In this case, the third oxide film 32 serves to define a spaced area between the internal cylinder of the capacitor lower electrode formed of the second polysilicon 31 and the subsequent cylinder to be formed in a subsequent process.

Next, as illustrated in FIG. 2G, a third polysilicon 33 is formed on the upper surface of the formed structure and etched back so that the second oxide layer 30 is exposed.

At this time, as described above, the outer cylinder of the capacitor lower electrode is formed by the third polysilicon 33 to form a capacitor lower electrode having a double cylinder.

In addition, if the second polysilicon 31 is formed inward and the process of forming the third polysilicon 33 is repeated, the capacitor lower electrode having two or more cylinders may be formed. Capacities can be increased in size capacitors.

Next, as shown in FIG. 2H, the remaining first oxide film 28, the second oxide film 30, and the third oxide film 32 are removed by wet etching, and then the dielectric film is formed on the upper surface of the structure formed through the process. 34 is formed, and the fourth polysilicon 35 is formed on the upper front surface thereof.

In this case, the fourth polysilicon 35 becomes a capacitor upper electrode, and is formed as a single layer on all capacitor lower electrodes in the memory device and is connected to a low potential.

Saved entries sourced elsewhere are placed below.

-- ==== Sys2Proof/Tests/Slice0.lean ====
section
/-! SUPPORT. The model's own tests. Expected values come from spec/95_test_vectors.md (the vector's name stands in the
comment) or from the encodings written out bit by bit from spec/30_encoding.md. -/

namespace Sys2Proof.Tests

open Sys2Proof.Machine

/-! ### Helpers -/

/-- `GLYPH_TEST` (95_test_vectors.md section 3). -/
def glyphTest : GlyphTable :=
  ⟨0x8001, 0x1111, 0xBEEF, 0x3C3C, 0x1234, 0x5A5A, 0x6996, 0x7007, 0xFFFF, 0x9ABC, 0xA00A, 0x0B0B, 0xC0DE, 0xD00D,
    0xE1E1, 0xF00F, 0x0240⟩

/-- The vectors' parameters: the defaults with `GLYPH_TEST`. -/
def testParams : Params := ⟨40, false, .blank, 1000, 8, glyphTest⟩

/-- A configured, idle driver over a given RAM. -/
def readyWith (p : Params) (ram : Memory) : State :=
  { State.reset with
    pins := ⟨.high, .high, .low⟩
    cfg := true
    cfgLines := ⟨.configured, .configured, .configured⟩
    rx := ⟨ram, [], false, [], false⟩
    params := p }

/-- A configured, idle driver, nothing known of the RAM. -/
def ready : State := readyWith testParams []

/-- The same with an open bracket: `pin[CS] = 0` (the start state of BT1 to BT5). -/
def bracketOpen (data : Level) : State :=
  { ready with pins := ⟨.low, .high, data⟩, rx := ⟨[], [], true, [], false⟩ }

/-- The next state, for looking into it. -/
def nextOf (o : Host.Outcome State Fault Refusal) : Option State :=
  match o with
  | .next s => some s
  | .fault _ => none
  | .refused _ => none

/-- The refusal, for looking at it. -/
def refusalOf (o : Host.Outcome State Fault Refusal) : Option Refusal :=
  match o with
  | .next _ => none
  | .fault _ => none
  | .refused r => some r

/-- The display RAM as 64 cells. -/
def cellsFrom (s : State) (start count : Nat) : List (Option Nibble) :=
  (List.range count).map fun i => s.rx.ram.read (start + i)

/-! ### Well-formedness: an ill-formed term for each check -/

theorem test_wf_empty_burst_frame : (Instr.writeBurstFrame 0 []).wellFormed 8 = false := by decide
theorem test_wf_reserved_tag_is_command : (Instr.reservedTag [true, false, false, true]).wellFormed 8 = false := by decide
theorem test_wf_reserved_tag_is_write : (Instr.reservedTag [true, false, true]).wellFormed 8 = false := by decide
theorem test_wf_reserved_tag_short : (Instr.reservedTag [true, true]).wellFormed 8 = false := by decide
theorem test_wf_command_operand : (Instr.sendCommand 0x100).wellFormed 8 = false := by decide
theorem test_wf_digit_operand : (Instr.writeNibble 256 0 0).wellFormed 8 = false := by decide
theorem test_wf_nibble_operand : (Instr.writeNibble 0 256 0).wellFormed 8 = false := by decide
theorem test_wf_value_operand : (Instr.writeNibble 0 0 256).wellFormed 8 = false := by decide
theorem test_wf_start_operand : (Instr.writeBurst 256 [1]).wellFormed 8 = false := by decide
theorem test_wf_burst_list : (Instr.writeBurst 0 [1, 256]).wellFormed 8 = false := by decide
theorem test_wf_on_operand : (Instr.setAll 256).wellFormed 8 = false := by decide
theorem test_wf_char_digit : (Instr.putChar 256 0).wellFormed 8 = false := by decide
theorem test_wf_char_code : (Instr.putChar 0 256).wellFormed 8 = false := by decide
theorem test_wf_string_list : (Instr.putString [256]).wellFormed 8 = false := by decide
theorem test_wf_reserved_op_low : (Instr.reservedOp 7).wellFormed 8 = false := by decide
theorem test_wf_reserved_op_high : (Instr.reservedOp 16).wellFormed 8 = false := by decide

/-! ### Decoding: words written out from 30_encoding.md -/

/-- COMMAND 0x55, `100 01010101` (F11). -/
theorem test_decode_command :
    decodeFrame [true, false, false, false, true, false, true, false, true, false, true] = .ok (.command 0x55) := by
  decide

/-- The nine named commands, `W = 0x400 | code` (30_encoding.md R86). -/
theorem test_decode_named_commands :
    [0x400, 0x401, 0x402, 0x403, 0x408, 0x418, 0x41C, 0x490, 0x4A0].map (decodeTableWord 16) =
      [some .cmdSysDis, some .cmdSysEn, some .cmdLcdOff, some .cmdLcdOn, some .cmdToneOff, some .cmdRc32k,
        some .cmdExt32k, some .cmdIrqDis, some .cmdTimebase1hz] := by
  decide

/-- WRITE 13, 6: `101 001101 0110` (X2). -/
theorem test_decode_write :
    decodeFrame [true, false, true, false, false, true, true, false, true, false, true, true, false] =
      .ok (.write 13 6) := by
  decide

/-- WRITE 63, 9 as the table's word `0x17F9` (W5). -/
theorem test_decode_write_word : decodeTableWord 16 0x17F9 = some (.write 63 9) := by decide

/-- A burst of two: `101 001000 1010 0101` (X3). -/
theorem test_decode_burst :
    decodeFrame [true, false, true, false, false, true, false, false, false, true, false, true, false, false, true,
      false, true] = .ok (.writeBurstFrame 8 [0xA, 0x5]) := by
  decide

/-- The table's burst header `H = 0x140 | 8` with two zero groups (30_encoding.md R83). -/
theorem test_decode_burst_word : decodeTableWord 16 0x148 = some (.writeBurstFrame 8 [0, 0]) := by decide

/-- `110 000000 0000` (X6). -/
theorem test_decode_reserved_tag :
    decodeFrame ([true, true, false] ++ List.replicate 10 false) =
      .ok (.reservedTag ([true, true, false] ++ List.replicate 10 false)) := by
  decide

/-- X7, X8, X9, X10, X11: no frame. -/
theorem test_decode_no_frame :
    [decodeFrame ([true, false, false] ++ List.replicate 7 false),
      decodeFrame ([true, false, true] ++ List.replicate 9 false),
      decodeFrame ([true, false, true] ++ List.replicate 6 false), decodeFrame [],
      decodeFrame ([true, false, false] ++ List.replicate 9 false)] =
      [.error .commandLength, .error .writeLength, .error .writeLength, .error .noTag, .error .commandLength] := by
  decide

/-- A 13-bit word of tag 101 and a 169-bit CLEAR burst (X4). -/
theorem test_parse_clear :
    parseFrame ([true, false, true] ++ List.replicate 166 false) = some (.write 0 (List.replicate 40 0)) := by
  decide +kernel

/-- Every request row (the words of sections 2.2 to 2.6). -/
theorem test_decode_requests :
    [0x0000000, 0x1550000, 0x209031B, 0x3480000, 0x4020000, 0x5000000, 0x6024300, 0x7000000, 0x8000000, 0xF000000].map
        (decodeTableWord 32) =
      [some .init, some (.sendCommand 0x55), some (.writeNibble 9 3 0x1B), some (.writeBurst 0x48 [0]),
        some (.setAll 2), some .clear, some (.putChar 2 0x43), some (.putString [0]), some (.reservedOp 8),
        some (.reservedOp 15)] := by
  decide

/-- A request's side list (B7). -/
theorem test_decode_burst_request :
    decodeRequest 8 0x33E0000 [0x01, 0x02, 0x03] = .writeBurst 0x3E [1, 2, 3] := by decide

/-- F12: an operand of 0x1FF, which only a wider port can hold (here `OPERAND_BITS` = 9); at 8 it is not well formed. -/
theorem test_decode_wide_operand :
    decodeRequest 9 (requestWord 9 1 0x1FF 0 0) [] = .sendCommand 0x1FF ∧
    (Instr.sendCommand 0x1FF).wellFormed 9 = true ∧ (Instr.sendCommand 0x1FF).wellFormed 8 = false := by decide

/-- A table word reaches the port of a block with wider operands as the same instruction (A3). -/
theorem test_relay_request :
    decodeRequest 12 (relayRequest 8 12 0x209031B) [] = .writeNibble 9 3 0x1B := by decide

/-- At a narrower port an operand that does not fit loses its high bits and leaves the operation alone (log 28). -/
theorem test_relay_request_narrow :
    decodeRequest 4 (relayRequest 8 4 0x1FF0000) [] = .sendCommand 0xF := by decide

/-- `WRITE_ADDR 5, 0xA` puts `1010001011010` on the wire (41_frame_encoder.md R132). -/
theorem test_frame_bits_write :
    (Transaction.write 5 [0xA]).frameBits =
      [true, false, true, false, false, false, true, false, true, true, false, true, false] := by
  decide

/-- `WRITE_NIBBLE 9, 3, 0x1B` as a word (A5). -/
theorem test_encode_write_nibble : encode 8 (.writeNibble 9 3 0x1B) = some (.request 0x209031B []) := by decide

/-! ### Bit transport (section 2.1) -/

/-- BT1: `EMIT_BIT 1`. -/
theorem test_emit_bit :
    (nextOf (exec (.emitBit true) (bracketOpen .low))).map (fun s => (s.trace, s.pins, s.rx.bits)) =
      some ([.line .data true, .line .wr false, .wait, .line .wr true, .wait], ⟨.low, .high, .high⟩, [true]) := by
  decide

/-- BT8: `EMIT_BIT 1` with `pin[CS] = 1` samples nothing. -/
theorem test_emit_bit_released :
    (nextOf (exec (.emitBit true) ready)).map (fun s => (s.pins, s.rx.bits)) =
      some (⟨.high, .high, .high⟩, []) := by
  decide

/-- BT5: `EMIT_WORD 0x1A5, 4` emits 0101. -/
theorem test_emit_word :
    (nextOf (exec (.emitWord 0x1A5 4) (bracketOpen .low))).map (fun s => (s.pins, s.rx.bits)) =
      some (⟨.low, .high, .high⟩, [false, true, false, true]) := by
  decide

/-- BT6: `CS_ASSERT` from idle. -/
theorem test_cs_assert :
    (nextOf (exec .csAssert ready)).map (fun s => (s.trace, s.pins, s.rx.isOpen)) =
      some ([.line .cs false], ⟨.low, .high, .low⟩, true) := by
  decide

/-- BT7: `CS_RELEASE` after BT6 with no bit: the receiver faults. -/
theorem test_cs_release :
    (nextOf (exec .csRelease (bracketOpen .low))).map (fun s => (s.trace, s.pins, s.rx.isOpen, s.rx.fault)) =
      some ([.line .cs true], ⟨.high, .high, .low⟩, false, true) := by
  decide

/-- W6: `WRITE_ADDR 0x47, 0x1B` writes 0xB to address 7. -/
theorem test_write_addr :
    (nextOf (exec (.writeAddr 0x47 0x1B) ready)).map (fun s => (s.trace.length, s.pins, s.rx.log, s.rx.ram)) =
      some (67, ⟨.high, .high, .high⟩, [.write 7 [0xB]], [(7, 0xB)]) := by
  decide +kernel

/-! ### The receiver's frames (section 2.8) -/

/-- X1. -/
theorem test_command_logs :
    (nextOf (exec .cmdSysEn (readyWith testParams [(3, 4)]))).map (fun s => s.rx) =
      some ⟨[(3, 4)], [], false, [.cmd 0x01], false⟩ := by
  decide

/-- X3, over a known cell that it overwrites and one that it leaves. -/
theorem test_burst_frame_stores :
    (nextOf (exec (.writeBurstFrame 8 [0xA, 0x5]) (readyWith testParams [(9, 1), (10, 2)]))).map (fun s => s.rx) =
      some ⟨[(8, 0xA), (9, 0x5), (10, 2)], [], false, [.write 8 [0xA, 0x5]], false⟩ := by
  decide

/-- X5: the third nibble passes 63. -/
theorem test_burst_frame_past_top :
    (nextOf (exec (.writeBurstFrame 62 [1, 2, 3]) (readyWith testParams [(9, 1)]))).map (fun s => s.rx) =
      some ⟨[], [], false, [.write 62 [1, 2, 3]], true⟩ := by
  decide

/-- X6. -/
theorem test_reserved_tag :
    (nextOf (exec (.reservedTag [true, true, false]) (readyWith testParams [(9, 1)]))).map (fun s => s.rx) =
      some ⟨[], [], false, [], true⟩ := by
  decide

/-! ### Host operations (sections 2.2 to 2.6) -/

/-- F1: the pins, the log, the status. -/
theorem test_send_command :
    (nextOf (exec (.sendCommand 0x01) ready)).map (fun s => (s.pins, s.rx.log, s.status)) =
      some (⟨.high, .high, .high⟩, [.cmd 0x01], some .ok) := by
  decide +kernel

/-- F1: the two ends of its full trace, and its length. -/
theorem test_send_command_trace :
    (nextOf (exec (.sendCommand 0x01) ready)).map (fun s => (s.trace.length, s.trace.take 6, s.trace.drop 51)) =
      some (57, [.line .cs false, .line .data true, .line .wr false, .wait, .line .wr true, .wait],
        [.line .data true, .line .wr false, .wait, .line .wr true, .wait, .line .cs true]) := by
  decide +kernel

/-- F12: a code wider than its field. -/
theorem test_send_command_masks :
    (nextOf (exec (.sendCommand 0x1FF) ready)).map (fun s => (s.rx.log, s.status)) =
      some ([.cmd 0xFF], some .ok) := by
  decide +kernel

/-- A5: the value is masked. -/
theorem test_write_nibble :
    (nextOf (exec (.writeNibble 9 3 0x1B) ready)).map (fun s => (s.trace.length, s.rx.ram, s.status)) =
      some (67, [(39, 0xB)], some .ok) := by
  decide +kernel

/-- A8: nibble index 4. -/
theorem test_write_nibble_rejects :
    nextOf (exec (.writeNibble 0 4 5) ready) = some { ready with status := some .invalidArgument } := rfl

/-- B4: start address and nibble are masked. -/
theorem test_write_burst :
    (nextOf (exec (.writeBurst 0x48 [0x1F]) ready)).map (fun s => (s.rx.log, s.rx.ram, s.status)) =
      some ([.write 8 [0xF]], [(8, 0xF)], some .ok) := by
  decide +kernel

/-- B9: the empty burst. -/
theorem test_write_burst_empty : refusalOf (exec (.writeBurst 0 []) ready) = some .emptyBurst := by decide

/-- BK7: `SET_ALL 0x02` is on. -/
theorem test_set_all :
    (nextOf (exec (.setAll 0x02) ready)).map (fun s => (s.trace.length, cellsFrom s 0 40, cellsFrom s 40 24)) =
      some (847, List.replicate 40 (some 0xF), List.replicate 24 none) := by
  decide +kernel

/-- BK5: `SET_ALL 0` with the reference size 32 leaves cells 32 to 39. -/
theorem test_set_all_reference_size :
    (nextOf (exec (.setAll 0) (readyWith ⟨32, false, .blank, 1000, 8, glyphTest⟩ [(33, 7)]))).map
        (fun s => (cellsFrom s 0 32, cellsFrom s 32 3)) =
      some (List.replicate 32 (some 0), [none, some 7, none]) := by
  decide +kernel

/-- BK3. -/
theorem test_clear :
    (nextOf (exec .clear ready)).map (fun s => (s.rx.log, s.pins, s.status)) =
      some ([.write 0 (List.replicate 40 0)], ⟨.high, .high, .low⟩, some .ok) := by
  decide +kernel

/-- PC2: 'C', mask 0xC0DE, at digit 2. -/
theorem test_put_char :
    (nextOf (exec (.putChar 2 0x43) ready)).map (fun s => (s.trace.length, s.rx.log, s.status)) =
      some (268, [.write 8 [0xE], .write 9 [0xD], .write 10 [0x0], .write 11 [0xC]], some .ok) := by
  decide +kernel

/-- PC6: digit 10. -/
theorem test_put_char_rejects :
    nextOf (exec (.putChar 10 0x43) ready) = some { ready with status := some .invalidArgument } := rfl

/-- S4: no entry for 'a' and 0x80, 0x00 does not end the string. -/
theorem test_put_string :
    (nextOf (exec (.putString [0x2D, 0x61, 0x46, 0x80, 0x00, 0x31]) ready)).map
        (fun s => (s.trace.length, cellsFrom s 0 24)) =
      some (2680, [0, 4, 2, 0, 0, 0, 0, 0, 0xF, 0, 0, 0xF, 0, 0, 0, 0, 0, 0, 0, 0, 1, 1, 1, 1].map some) := by
  decide +kernel

/-- L1 and program P1: INIT from reset. -/
theorem test_init :
    (nextOf (exec .init State.reset)).map (fun s => (s.cfg, s.pins, s.status, s.rx.log, s.trace.length)) =
      some (true, ⟨.high, .high, .low⟩, some .ok,
        [.cmd 0x01, .cmd 0x03, .cmd 0x18, .cmd 0x08, .cmd 0x90, .cmd 0xA0, .write 0 (List.replicate 40 0)], 1192) := by
  decide +kernel

/-- L2: the platform rejects. -/
theorem test_init_rejected :
    (nextOf (exec .init { State.reset with cfgOk := false })).map
        (fun s => (s.cfg, s.pins, s.status, s.trace, s.rx)) =
      some (false, Pins.atReset, some .configFailure, [], Receiver.atReset) := rfl

/-- L4, L5, L8, L9, L10: the refusals. -/
theorem test_refusals :
    [refusalOf (exec .init ready), refusalOf (exec .clear State.reset), refusalOf (exec (.reservedOp 15) ready),
      refusalOf (exec .clear { ready with seq := .busy (.putString []) 3 }), refusalOf (construct ⟨4, 4, 5⟩),
      refusalOf (exec (.putChar 3 0x80) (readyWith ⟨40, false, .refuse, 1000, 8, glyphTest⟩ []))] =
      [some .alreadyInitialised, some .notInitialised, some .reservedOp, some .busy, some .linesNotDistinct,
        some .codeAbove127] := by
  decide

/-! ### The step -/

/-- A table word at the port is what the next step runs (A3). -/
theorem test_step_runs_word :
    (nextOf (step (ready.withFetchWord 32 0x2030106))).map (fun s => (s.rx.ram, s.port)) =
      some ([(13, 6)], none) := by
  decide +kernel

The capacitor forming method of the semiconductor device of the present invention as described above is to perform a simple process repeatedly to form a capacitor lower electrode having a multi-cylinder to enlarge the surface area of the capacitor electrode without changing the height and size of the capacitor It can work.

Claims (2)

A first interlayer dielectric film is deposited on the semiconductor substrate on which the device is formed, and a polyplug is formed so as to be connected to a specific portion of the device. Then, a second interlayer dielectric film and a conductive material are sequentially deposited on the upper surface thereof, and the conductive material is patterned. Forming a bit line, and then depositing a third interlayer dielectric layer on the upper surface of the structure; A second process of forming a nitride film, a first oxide film, and a photoresist film on top of the third interlayer insulating film and patterning the photoresist to a position of the polyplug, followed by dry etching the first oxide film using the patterned photoresist as a mask; Isotropically etching the first oxide film to remove a predetermined portion from the side surface, and anisotropically etching the nitride film, the third interlayer insulating film, and the second interlayer insulating film so that the poly plug is exposed using a photosensitive film as a mask. 3 step; A fourth step of removing the photoresist film, forming a first polysilicon on the upper surface of the formed structure, and then etching back; A fifth process of forming a second oxide film on the upper surface of the formed structure, patterning the second oxide film to remain only in a central portion of the contact formed of the first polysilicon, and then forming second polysilicon on the formed structure; A sixth step of etching back the formed second polysilicon so that a second oxide film is exposed, and forming a third oxide film on the entire upper surface of the structure and then etching back so that the second oxide film is exposed; A seventh step of forming a third polysilicon on the upper surface of the formed structure and etching back to expose the second oxide film; The wetted etching of the remaining first oxide film, the second oxide film, and the third oxide film is removed and a dielectric film is formed on the upper surface of the structure formed through the above process, and the fourth polysilicon is formed on the upper surface. A method of forming a capacitor of a semiconductor device, characterized in that made. 4. The method of claim 1, wherein the capacitor lower electrode having a plurality of cylinders is formed by repeating the fifth to seventh steps.